- Requirement:
Exactly as written, print each record in the listing.

------------------------------------------------

-- ==== Sys2Proof/Machine/Core.lean ====
section
/-!
DEFINITION. The machine as the host sees it.
-/

noncomputable def Sys2Proof.core : Host.Core :=
  { State := Sys2Proof.Machine.State, Fault := Sys2Proof.Machine.Fault,
    Refusal := Sys2Proof.Machine.Refusal, step := Sys2Proof.Machine.step, reset := Sys2Proof.Machine.State.reset }
end

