/-- Synchronising words, barriers and waits (R100, R113, R114, R115, R119, R120) complete where their word is reached: `stf` and `arv`
release, `ldf`, `awt` and `iowait` acquire, `arw` does both; addresses are aligned down to the word or the record; `awt` waits
for the phase that its operand names; `ioread` is an exit entry and a violation in a pure task; that it is one even where its word cannot
be reached (R118), 0x08 coming before 0x05 (R122), is the model's choice (log entry 47). -/
def Obligations.Synchronisation : Prop :=
  ∀ (s : State) (t : BitVec 6) (d a b : BitVec 5) (sc : BitVec 1) (c : BitVec 3),
    let f := fireAt s t
    let x := lanesOf s t a
    let sp : Space := if sc = 0 then .x else .m
    let sync := fun (q : Req) (rel acq : Bool) => q.release = rel ∧ q.acquire = acq
    (Clean s t ([a, b].map f.src) →
      (let w := (x.l0 + (lanesOf s t b).l0).toNat / 4 * 4
       Reaches s sp w 4 → Sends s (.ldf t d a b sc c) t d [a, b] false fun q =>
        q.op = .ldf ∧ q.space = sp ∧ q.addr.l0 = w ∧ q.scope = c.toNat ∧ sync q false true) ∧
      (Reaches s sp (x.l0.toNat / 4 * 4) 4 → Sends s (.stf t a b sc c) t 15 [a, b] false fun q =>
        q.op = .stf ∧ q.space = sp ∧ q.addr.l0 = x.l0.toNat / 4 * 4 ∧ q.data = lanesOf s t b ∧ q.scope = c.toNat ∧ sync q true false)) ∧
    (Clean s t [f.src a] →
      (∀ k ∈ [((Space.x, Instr.arvX, Instr.awtX, Instr.arwX) : Space × (BitVec 6 → BitVec 5 → BitVec 5 → BitVec 5 → Instr) ×
            (BitVec 6 → BitVec 5 → BitVec 5 → BitVec 5 → Instr) × (BitVec 6 → BitVec 5 → BitVec 5 → BitVec 5 → Instr)),
          (.m, .arvM, .awtM, .arwM), (.g, .arvG, .awtG, .arwG)],
        let w := (if k.1 = .g then base57 x else x.l0.toNat) / 8 * 8
        let phase := (if k.1 = .g then x.l2 else x.l1).toNat % 65536
        (k.1 = .g → base57 x < 2 ^ 57) → Reaches s k.1 w 8 →
          Sends s (k.2.1 t d a b) t d [a] false (fun q =>
            q.op = .arv ∧ q.space = k.1 ∧ q.addr.l0 = w ∧ q.scope = b.toNat ∧ sync q true false) ∧
          Sends s (k.2.2.1 t d a b) t d [a] false (fun q =>
            q.op = .awt phase ∧ q.space = k.1 ∧ q.addr.l0 = w ∧ q.scope = b.toNat ∧ sync q false true) ∧
          Sends s (k.2.2.2 t d a b) t d [a] false (fun q =>
            q.op = .arw ∧ q.space = k.1 ∧ q.addr.l0 = w ∧ q.scope = b.toNat ∧ sync q true true)) ∧
      (∀ k ∈ [((Space.x, Instr.iowaitX) : Space × (BitVec 6 → BitVec 5 → BitVec 5 → Instr)), (.m, .iowaitM)],
        Reaches s k.1 (x.l0.toNat / 4 * 4) 4 →
          Sends s (k.2 t d a) t d [a] false fun q =>
            q.op = .iowait ∧ q.space = k.1 ∧ q.addr.l0 = x.l0.toNat / 4 * 4 ∧ sync q false true) ∧
      (let io : Space := if x.l7.getLsbD 0 then .m else .x
       (s.regionAt s.cur.elem.tile).pure = false → Reaches s io (x.l6.toNat / 4 * 4) 4 →
          Sends s (.ioread t a) t 15 [a] false fun q =>
            q.op = .ioread ∧ q.space = io ∧ q.addr.l0 = x.l6.toNat / 4 * 4 ∧ q.ioEntry = 0 ∧ q.started = false ∧ q.data = x ∧ q.exit = true) ∧
      ((s.regionAt s.cur.elem.tile).pure = true → f.waived 0x08 = false →
        exec (.ioread t a) s = .next (trapFire s f { cause := 0x08 } x (Lanes.fill 0))))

------------------------------------------------

- Response:
-- ==== Sys2Proof/Machine/Core.lean ====
section
/-!
DEFINITION. The machine as the host sees it.
-/

noncomputable def Sys2Proof.core : Host.Core :=
  { State := Sys2Proof.Machine.State, Fault := Sys2Proof.Machine.Fault,
    Refusal := Sys2Proof.Machine.Refusal, step := Sys2Proof.Machine.step, reset := Sys2Proof.Machine.State.reset }
end

/-- Synchronising words, barriers and waits (R100, R113, R114, R115, R119, R120) complete where their word is reached: `stf` and `arv`
release, `ldf`, `awt` and `iowait` acquire, `arw` does both; addresses are aligned down to the word or the record; `awt` waits
for the phase that its operand names; `ioread` is an exit entry and a violation in a pure task; that it is one even where its word cannot
be reached (R118), 0x08 coming before 0x05 (R122), is the model's choice (log entry 47). -/
def Obligations.Synchronisation : Prop :=
  ∀ (s : State) (t : BitVec 6) (d a b : BitVec 5) (sc : BitVec 1) (c : BitVec 3),
    let f := fireAt s t
    let x := lanesOf s t a
    let sp : Space := if sc = 0 then .x else .m
    let sync := fun (q : Req) (rel acq : Bool) => q.release = rel ∧ q.acquire = acq
    (Clean s t ([a, b].map f.src) →
      (let w := (x.l0 + (lanesOf s t b).l0).toNat / 4 * 4
       Reaches s sp w 4 → Sends s (.ldf t d a b sc c) t d [a, b] false fun q =>
        q.op = .ldf ∧ q.space = sp ∧ q.addr.l0 = w ∧ q.scope = c.toNat ∧ sync q false true) ∧
      (Reaches s sp (x.l0.toNat / 4 * 4) 4 → Sends s (.stf t a b sc c) t 15 [a, b] false fun q =>
        q.op = .stf ∧ q.space = sp ∧ q.addr.l0 = x.l0.toNat / 4 * 4 ∧ q.data = lanesOf s t b ∧ q.scope = c.toNat ∧ sync q true false)) ∧
    (Clean s t [f.src a] →
      (∀ k ∈ [((Space.x, Instr.arvX, Instr.awtX, Instr.arwX) : Space × (BitVec 6 → BitVec 5 → BitVec 5 → BitVec 5 → Instr) ×
            (BitVec 6 → BitVec 5 → BitVec 5 → BitVec 5 → Instr) × (BitVec 6 → BitVec 5 → BitVec 5 → BitVec 5 → Instr)),
          (.m, .arvM, .awtM, .arwM), (.g, .arvG, .awtG, .arwG)],
        let w := (if k.1 = .g then base57 x else x.l0.toNat) / 8 * 8
        let phase := (if k.1 = .g then x.l2 else x.l1).toNat % 65536
        (k.1 = .g → base57 x < 2 ^ 57) → Reaches s k.1 w 8 →
          Sends s (k.2.1 t d a b) t d [a] false (fun q =>
            q.op = .arv ∧ q.space = k.1 ∧ q.addr.l0 = w ∧ q.scope = b.toNat ∧ sync q true false) ∧
          Sends s (k.2.2.1 t d a b) t d [a] false (fun q =>
            q.op = .awt phase ∧ q.space = k.1 ∧ q.addr.l0 = w ∧ q.scope = b.toNat ∧ sync q false true) ∧
          Sends s (k.2.2.2 t d a b) t d [a] false (fun q =>
            q.op = .arw ∧ q.space = k.1 ∧ q.addr.l0 = w ∧ q.scope = b.toNat ∧ sync q true true)) ∧
      (∀ k ∈ [((Space.x, Instr.iowaitX) : Space × (BitVec 6 → BitVec 5 → BitVec 5 → Instr)), (.m, .iowaitM)],
        Reaches s k.1 (x.l0.toNat / 4 * 4) 4 →
          Sends s (k.2 t d a) t d [a] false fun q =>
            q.op = .iowait ∧ q.space = k.1 ∧ q.addr.l0 = x.l0.toNat / 4 * 4 ∧ sync q false true) ∧
      (let io : Space := if x.l7.getLsbD 0 then .m else .x
       (s.regionAt s.cur.elem.tile).pure = false → Reaches s io (x.l6.toNat / 4 * 4) 4 →
          Sends s (.ioread t a) t 15 [a] false fun q =>
            q.op = .ioread ∧ q.space = io ∧ q.addr.l0 = x.l6.toNat / 4 * 4 ∧ q.ioEntry = 0 ∧ q.started = false ∧ q.data = x ∧ q.exit = true) ∧
      ((s.regionAt s.cur.elem.tile).pure = true → f.waived 0x08 = false →
        exec (.ioread t a) s = .next (trapFire s f { cause := 0x08 } x (Lanes.fill 0))))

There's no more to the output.